WORK ITEM =>
Some entries follow. Reproduce exactly the lines starting at the one with "(g.idem = true → TrapReady s'" and stopping after the one with "exec (.thnew d a b) s = .next (s'.setGroup".
*** Opening of PROVIDED MATERIAL ***
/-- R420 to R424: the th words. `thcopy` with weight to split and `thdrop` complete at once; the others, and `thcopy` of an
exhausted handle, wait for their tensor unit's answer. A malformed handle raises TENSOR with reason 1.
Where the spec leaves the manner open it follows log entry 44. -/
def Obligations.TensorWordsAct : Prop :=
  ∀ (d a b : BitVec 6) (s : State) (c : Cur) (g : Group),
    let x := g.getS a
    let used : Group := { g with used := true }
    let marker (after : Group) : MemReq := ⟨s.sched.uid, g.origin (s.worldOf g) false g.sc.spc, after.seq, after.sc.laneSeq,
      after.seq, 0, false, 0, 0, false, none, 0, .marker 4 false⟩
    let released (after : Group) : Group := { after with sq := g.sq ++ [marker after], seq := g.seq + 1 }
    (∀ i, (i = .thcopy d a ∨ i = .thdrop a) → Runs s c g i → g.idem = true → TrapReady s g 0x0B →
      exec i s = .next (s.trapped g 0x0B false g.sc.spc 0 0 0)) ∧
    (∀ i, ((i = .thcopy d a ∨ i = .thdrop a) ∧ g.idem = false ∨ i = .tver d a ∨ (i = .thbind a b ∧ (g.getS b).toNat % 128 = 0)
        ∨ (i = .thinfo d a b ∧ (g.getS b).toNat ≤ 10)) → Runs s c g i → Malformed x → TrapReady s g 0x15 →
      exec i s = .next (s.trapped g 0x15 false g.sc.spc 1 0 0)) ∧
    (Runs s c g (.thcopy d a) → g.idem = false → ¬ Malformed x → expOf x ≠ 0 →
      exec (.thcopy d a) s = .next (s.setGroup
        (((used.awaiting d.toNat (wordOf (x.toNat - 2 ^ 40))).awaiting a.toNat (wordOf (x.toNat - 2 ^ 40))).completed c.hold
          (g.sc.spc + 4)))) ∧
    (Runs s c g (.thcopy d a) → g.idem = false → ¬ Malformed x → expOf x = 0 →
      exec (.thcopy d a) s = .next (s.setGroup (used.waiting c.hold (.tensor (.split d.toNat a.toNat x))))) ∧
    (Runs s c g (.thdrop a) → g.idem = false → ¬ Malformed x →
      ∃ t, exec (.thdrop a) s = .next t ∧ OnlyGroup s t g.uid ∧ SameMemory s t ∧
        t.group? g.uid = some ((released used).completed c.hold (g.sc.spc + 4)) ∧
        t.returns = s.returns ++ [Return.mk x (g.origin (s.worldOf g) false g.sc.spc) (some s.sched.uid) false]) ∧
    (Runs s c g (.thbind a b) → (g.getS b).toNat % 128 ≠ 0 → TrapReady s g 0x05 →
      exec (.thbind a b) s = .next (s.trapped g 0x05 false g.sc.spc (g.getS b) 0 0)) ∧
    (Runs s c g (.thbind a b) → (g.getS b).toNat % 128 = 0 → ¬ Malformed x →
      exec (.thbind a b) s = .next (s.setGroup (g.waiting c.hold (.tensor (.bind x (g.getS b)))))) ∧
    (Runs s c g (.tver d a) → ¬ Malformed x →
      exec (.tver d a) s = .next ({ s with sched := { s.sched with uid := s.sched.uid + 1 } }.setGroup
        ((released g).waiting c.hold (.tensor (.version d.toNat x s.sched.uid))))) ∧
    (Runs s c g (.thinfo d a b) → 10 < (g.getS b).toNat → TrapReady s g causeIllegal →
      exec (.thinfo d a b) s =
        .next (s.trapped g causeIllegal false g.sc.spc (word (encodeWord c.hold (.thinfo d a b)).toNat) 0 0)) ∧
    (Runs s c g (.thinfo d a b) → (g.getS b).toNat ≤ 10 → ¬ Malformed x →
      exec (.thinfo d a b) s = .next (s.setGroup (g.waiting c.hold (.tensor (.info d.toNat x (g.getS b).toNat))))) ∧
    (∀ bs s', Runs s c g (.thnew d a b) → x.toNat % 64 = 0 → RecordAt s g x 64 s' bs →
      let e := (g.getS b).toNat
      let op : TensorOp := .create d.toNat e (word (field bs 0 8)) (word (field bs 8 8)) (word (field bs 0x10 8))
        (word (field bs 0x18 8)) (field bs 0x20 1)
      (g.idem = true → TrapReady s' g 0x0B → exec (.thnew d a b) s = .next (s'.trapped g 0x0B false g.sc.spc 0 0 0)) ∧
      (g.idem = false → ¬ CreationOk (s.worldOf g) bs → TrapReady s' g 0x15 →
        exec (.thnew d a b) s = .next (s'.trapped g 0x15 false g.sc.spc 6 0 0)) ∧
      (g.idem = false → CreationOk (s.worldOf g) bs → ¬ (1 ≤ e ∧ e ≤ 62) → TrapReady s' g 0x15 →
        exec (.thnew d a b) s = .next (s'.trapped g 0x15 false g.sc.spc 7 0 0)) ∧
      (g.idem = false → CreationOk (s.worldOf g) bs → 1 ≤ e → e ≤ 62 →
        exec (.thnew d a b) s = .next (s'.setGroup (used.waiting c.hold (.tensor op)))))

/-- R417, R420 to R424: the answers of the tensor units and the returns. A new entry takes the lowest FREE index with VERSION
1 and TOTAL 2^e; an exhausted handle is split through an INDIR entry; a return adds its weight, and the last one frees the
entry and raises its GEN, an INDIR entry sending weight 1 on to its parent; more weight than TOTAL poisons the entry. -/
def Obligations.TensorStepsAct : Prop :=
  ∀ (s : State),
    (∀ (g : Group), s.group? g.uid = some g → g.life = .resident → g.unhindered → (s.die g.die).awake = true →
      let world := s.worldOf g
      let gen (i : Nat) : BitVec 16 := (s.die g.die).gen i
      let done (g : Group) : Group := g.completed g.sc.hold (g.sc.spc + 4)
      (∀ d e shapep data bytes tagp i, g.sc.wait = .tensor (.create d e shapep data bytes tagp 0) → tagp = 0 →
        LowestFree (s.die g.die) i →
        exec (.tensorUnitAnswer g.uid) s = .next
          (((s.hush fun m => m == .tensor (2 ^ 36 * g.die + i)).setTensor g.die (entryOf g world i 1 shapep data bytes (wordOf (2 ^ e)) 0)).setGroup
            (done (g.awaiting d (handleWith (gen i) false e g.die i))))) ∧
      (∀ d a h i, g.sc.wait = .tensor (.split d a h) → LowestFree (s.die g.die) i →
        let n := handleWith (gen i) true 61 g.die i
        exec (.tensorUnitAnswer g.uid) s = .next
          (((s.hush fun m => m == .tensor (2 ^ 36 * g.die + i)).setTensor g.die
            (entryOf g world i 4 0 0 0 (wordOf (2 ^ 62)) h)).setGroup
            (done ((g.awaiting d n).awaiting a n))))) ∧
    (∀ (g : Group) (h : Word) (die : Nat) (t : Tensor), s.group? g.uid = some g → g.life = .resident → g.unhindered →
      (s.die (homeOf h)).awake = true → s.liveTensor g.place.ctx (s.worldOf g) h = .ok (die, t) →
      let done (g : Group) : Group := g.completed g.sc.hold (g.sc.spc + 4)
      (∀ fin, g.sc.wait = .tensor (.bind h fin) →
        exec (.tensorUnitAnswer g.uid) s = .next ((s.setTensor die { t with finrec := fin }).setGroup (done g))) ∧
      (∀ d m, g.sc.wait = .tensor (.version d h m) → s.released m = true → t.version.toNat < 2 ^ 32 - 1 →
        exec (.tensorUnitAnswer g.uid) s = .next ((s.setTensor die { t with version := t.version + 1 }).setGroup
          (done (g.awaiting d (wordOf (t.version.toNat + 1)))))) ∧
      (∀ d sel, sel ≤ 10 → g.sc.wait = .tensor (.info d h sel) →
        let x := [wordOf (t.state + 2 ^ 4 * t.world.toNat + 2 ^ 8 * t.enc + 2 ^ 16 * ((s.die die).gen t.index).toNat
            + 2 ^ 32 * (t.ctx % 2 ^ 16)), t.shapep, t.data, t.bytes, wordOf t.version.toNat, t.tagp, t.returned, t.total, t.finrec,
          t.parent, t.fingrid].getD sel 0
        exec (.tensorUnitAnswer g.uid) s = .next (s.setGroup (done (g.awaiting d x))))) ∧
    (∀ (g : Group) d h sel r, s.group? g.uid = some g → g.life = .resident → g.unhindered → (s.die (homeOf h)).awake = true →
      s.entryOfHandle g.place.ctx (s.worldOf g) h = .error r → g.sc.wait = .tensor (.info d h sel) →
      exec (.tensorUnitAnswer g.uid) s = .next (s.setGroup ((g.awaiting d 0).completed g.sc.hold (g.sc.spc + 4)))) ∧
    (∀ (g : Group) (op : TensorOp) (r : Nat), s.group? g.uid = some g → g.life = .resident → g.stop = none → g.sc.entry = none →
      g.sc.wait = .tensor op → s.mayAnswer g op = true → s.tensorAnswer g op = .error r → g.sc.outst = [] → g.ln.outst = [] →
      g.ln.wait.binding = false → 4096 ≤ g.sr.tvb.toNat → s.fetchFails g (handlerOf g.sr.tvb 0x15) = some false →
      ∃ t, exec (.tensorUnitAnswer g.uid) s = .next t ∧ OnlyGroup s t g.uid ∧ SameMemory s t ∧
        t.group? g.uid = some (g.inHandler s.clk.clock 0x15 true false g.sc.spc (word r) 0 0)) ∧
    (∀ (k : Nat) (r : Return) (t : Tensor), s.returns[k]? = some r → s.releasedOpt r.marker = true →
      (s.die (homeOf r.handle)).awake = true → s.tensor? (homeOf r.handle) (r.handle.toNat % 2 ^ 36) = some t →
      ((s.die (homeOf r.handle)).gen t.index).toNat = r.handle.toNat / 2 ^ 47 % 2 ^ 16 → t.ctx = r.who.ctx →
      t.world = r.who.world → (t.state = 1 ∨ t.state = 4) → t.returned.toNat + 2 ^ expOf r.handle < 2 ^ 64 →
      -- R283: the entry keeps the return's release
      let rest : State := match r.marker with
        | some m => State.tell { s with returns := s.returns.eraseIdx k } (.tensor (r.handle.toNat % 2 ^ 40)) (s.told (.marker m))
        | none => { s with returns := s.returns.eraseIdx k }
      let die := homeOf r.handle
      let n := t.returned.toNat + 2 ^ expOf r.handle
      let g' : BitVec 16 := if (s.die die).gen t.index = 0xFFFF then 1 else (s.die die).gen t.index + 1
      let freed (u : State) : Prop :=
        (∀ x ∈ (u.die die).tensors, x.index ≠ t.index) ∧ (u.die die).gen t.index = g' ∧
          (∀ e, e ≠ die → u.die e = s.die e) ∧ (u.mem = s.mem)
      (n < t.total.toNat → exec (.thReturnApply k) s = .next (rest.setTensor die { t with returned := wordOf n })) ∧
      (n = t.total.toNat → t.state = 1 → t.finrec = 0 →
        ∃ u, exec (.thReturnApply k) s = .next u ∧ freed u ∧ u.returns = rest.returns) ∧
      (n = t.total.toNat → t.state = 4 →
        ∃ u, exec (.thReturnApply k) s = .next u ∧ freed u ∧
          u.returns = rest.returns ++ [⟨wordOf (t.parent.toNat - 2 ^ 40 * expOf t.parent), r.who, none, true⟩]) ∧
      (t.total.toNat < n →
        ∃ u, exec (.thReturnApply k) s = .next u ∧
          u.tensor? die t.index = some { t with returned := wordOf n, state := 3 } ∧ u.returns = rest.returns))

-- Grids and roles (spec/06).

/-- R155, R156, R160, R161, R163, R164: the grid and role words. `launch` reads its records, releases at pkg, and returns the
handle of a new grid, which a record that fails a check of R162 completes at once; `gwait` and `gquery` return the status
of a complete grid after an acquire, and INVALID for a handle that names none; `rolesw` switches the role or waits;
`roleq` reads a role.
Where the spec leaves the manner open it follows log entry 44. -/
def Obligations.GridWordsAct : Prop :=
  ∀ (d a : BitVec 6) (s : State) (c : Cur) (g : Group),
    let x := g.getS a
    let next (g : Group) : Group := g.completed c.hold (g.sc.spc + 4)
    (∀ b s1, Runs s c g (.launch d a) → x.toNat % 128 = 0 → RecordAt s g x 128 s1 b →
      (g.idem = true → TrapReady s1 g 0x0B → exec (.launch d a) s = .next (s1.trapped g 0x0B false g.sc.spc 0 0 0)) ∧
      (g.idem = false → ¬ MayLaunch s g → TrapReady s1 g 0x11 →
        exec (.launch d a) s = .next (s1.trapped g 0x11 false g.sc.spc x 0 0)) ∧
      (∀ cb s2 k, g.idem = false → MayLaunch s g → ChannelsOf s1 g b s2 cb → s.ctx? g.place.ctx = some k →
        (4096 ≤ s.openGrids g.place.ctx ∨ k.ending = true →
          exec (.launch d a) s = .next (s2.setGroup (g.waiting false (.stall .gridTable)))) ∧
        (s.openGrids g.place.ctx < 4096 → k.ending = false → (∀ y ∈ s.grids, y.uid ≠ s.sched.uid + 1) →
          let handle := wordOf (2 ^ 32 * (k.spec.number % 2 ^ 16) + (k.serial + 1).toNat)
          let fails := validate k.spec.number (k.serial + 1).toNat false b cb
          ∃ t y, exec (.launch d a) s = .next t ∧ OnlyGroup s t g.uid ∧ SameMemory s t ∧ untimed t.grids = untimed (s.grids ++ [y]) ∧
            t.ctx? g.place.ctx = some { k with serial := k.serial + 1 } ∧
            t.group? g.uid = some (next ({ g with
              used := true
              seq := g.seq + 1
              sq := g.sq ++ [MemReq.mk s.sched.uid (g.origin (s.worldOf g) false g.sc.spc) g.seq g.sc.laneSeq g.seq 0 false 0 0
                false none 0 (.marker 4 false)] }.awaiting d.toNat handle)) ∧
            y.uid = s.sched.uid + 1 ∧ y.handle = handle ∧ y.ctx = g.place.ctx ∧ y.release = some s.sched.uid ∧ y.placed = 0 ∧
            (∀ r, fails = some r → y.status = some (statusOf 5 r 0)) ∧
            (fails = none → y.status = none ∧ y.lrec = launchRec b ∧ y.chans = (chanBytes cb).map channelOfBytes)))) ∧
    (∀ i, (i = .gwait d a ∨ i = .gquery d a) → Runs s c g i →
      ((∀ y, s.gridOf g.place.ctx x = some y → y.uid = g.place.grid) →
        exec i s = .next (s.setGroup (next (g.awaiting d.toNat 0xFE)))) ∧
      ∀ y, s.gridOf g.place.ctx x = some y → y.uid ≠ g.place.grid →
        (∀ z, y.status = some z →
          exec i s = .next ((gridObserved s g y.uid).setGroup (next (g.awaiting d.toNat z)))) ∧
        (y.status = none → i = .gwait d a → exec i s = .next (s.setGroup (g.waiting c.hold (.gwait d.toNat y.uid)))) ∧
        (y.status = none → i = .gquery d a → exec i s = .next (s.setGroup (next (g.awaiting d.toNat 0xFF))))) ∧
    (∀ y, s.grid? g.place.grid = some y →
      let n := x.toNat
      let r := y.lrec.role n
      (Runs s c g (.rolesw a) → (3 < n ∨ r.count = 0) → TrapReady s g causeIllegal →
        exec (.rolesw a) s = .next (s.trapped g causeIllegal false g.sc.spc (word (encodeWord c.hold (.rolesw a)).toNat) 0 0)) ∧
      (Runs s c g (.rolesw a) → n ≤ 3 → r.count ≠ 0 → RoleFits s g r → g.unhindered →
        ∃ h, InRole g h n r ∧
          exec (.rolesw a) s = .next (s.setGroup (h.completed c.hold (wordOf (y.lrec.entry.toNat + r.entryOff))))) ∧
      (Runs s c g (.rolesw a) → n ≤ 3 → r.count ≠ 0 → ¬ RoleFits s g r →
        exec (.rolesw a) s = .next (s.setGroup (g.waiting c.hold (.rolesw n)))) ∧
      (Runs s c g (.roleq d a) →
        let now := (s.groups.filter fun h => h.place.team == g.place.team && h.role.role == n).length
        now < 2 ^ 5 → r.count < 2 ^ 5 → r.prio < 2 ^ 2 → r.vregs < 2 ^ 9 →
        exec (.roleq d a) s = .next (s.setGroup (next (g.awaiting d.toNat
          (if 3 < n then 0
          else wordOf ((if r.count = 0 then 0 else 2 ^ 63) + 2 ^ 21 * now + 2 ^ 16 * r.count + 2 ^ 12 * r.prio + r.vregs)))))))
*** Close of PROVIDED MATERIAL ***
RESULT OF THE TASK =>
      (g.idem = true → TrapReady s' g 0x0B → exec (.thnew d a b) s = .next (s'.trapped g 0x0B false g.sc.spc 0 0 0)) ∧
      (g.idem = false → ¬ CreationOk (s.worldOf g) bs → TrapReady s' g 0x15 →
        exec (.thnew d a b) s = .next (s'.trapped g 0x15 false g.sc.spc 6 0 0)) ∧
      (g.idem = false → CreationOk (s.worldOf g) bs → ¬ (1 ≤ e ∧ e ≤ 62) → TrapReady s' g 0x15 →
        exec (.thnew d a b) s = .next (s'.trapped g 0x15 false g.sc.spc 7 0 0)) ∧
      (g.idem = false → CreationOk (s.worldOf g) bs → 1 ≤ e → e ≤ 62 →
        exec (.thnew d a b) s = .next (s'.setGroup (used.waiting c.hold (.tensor op)))))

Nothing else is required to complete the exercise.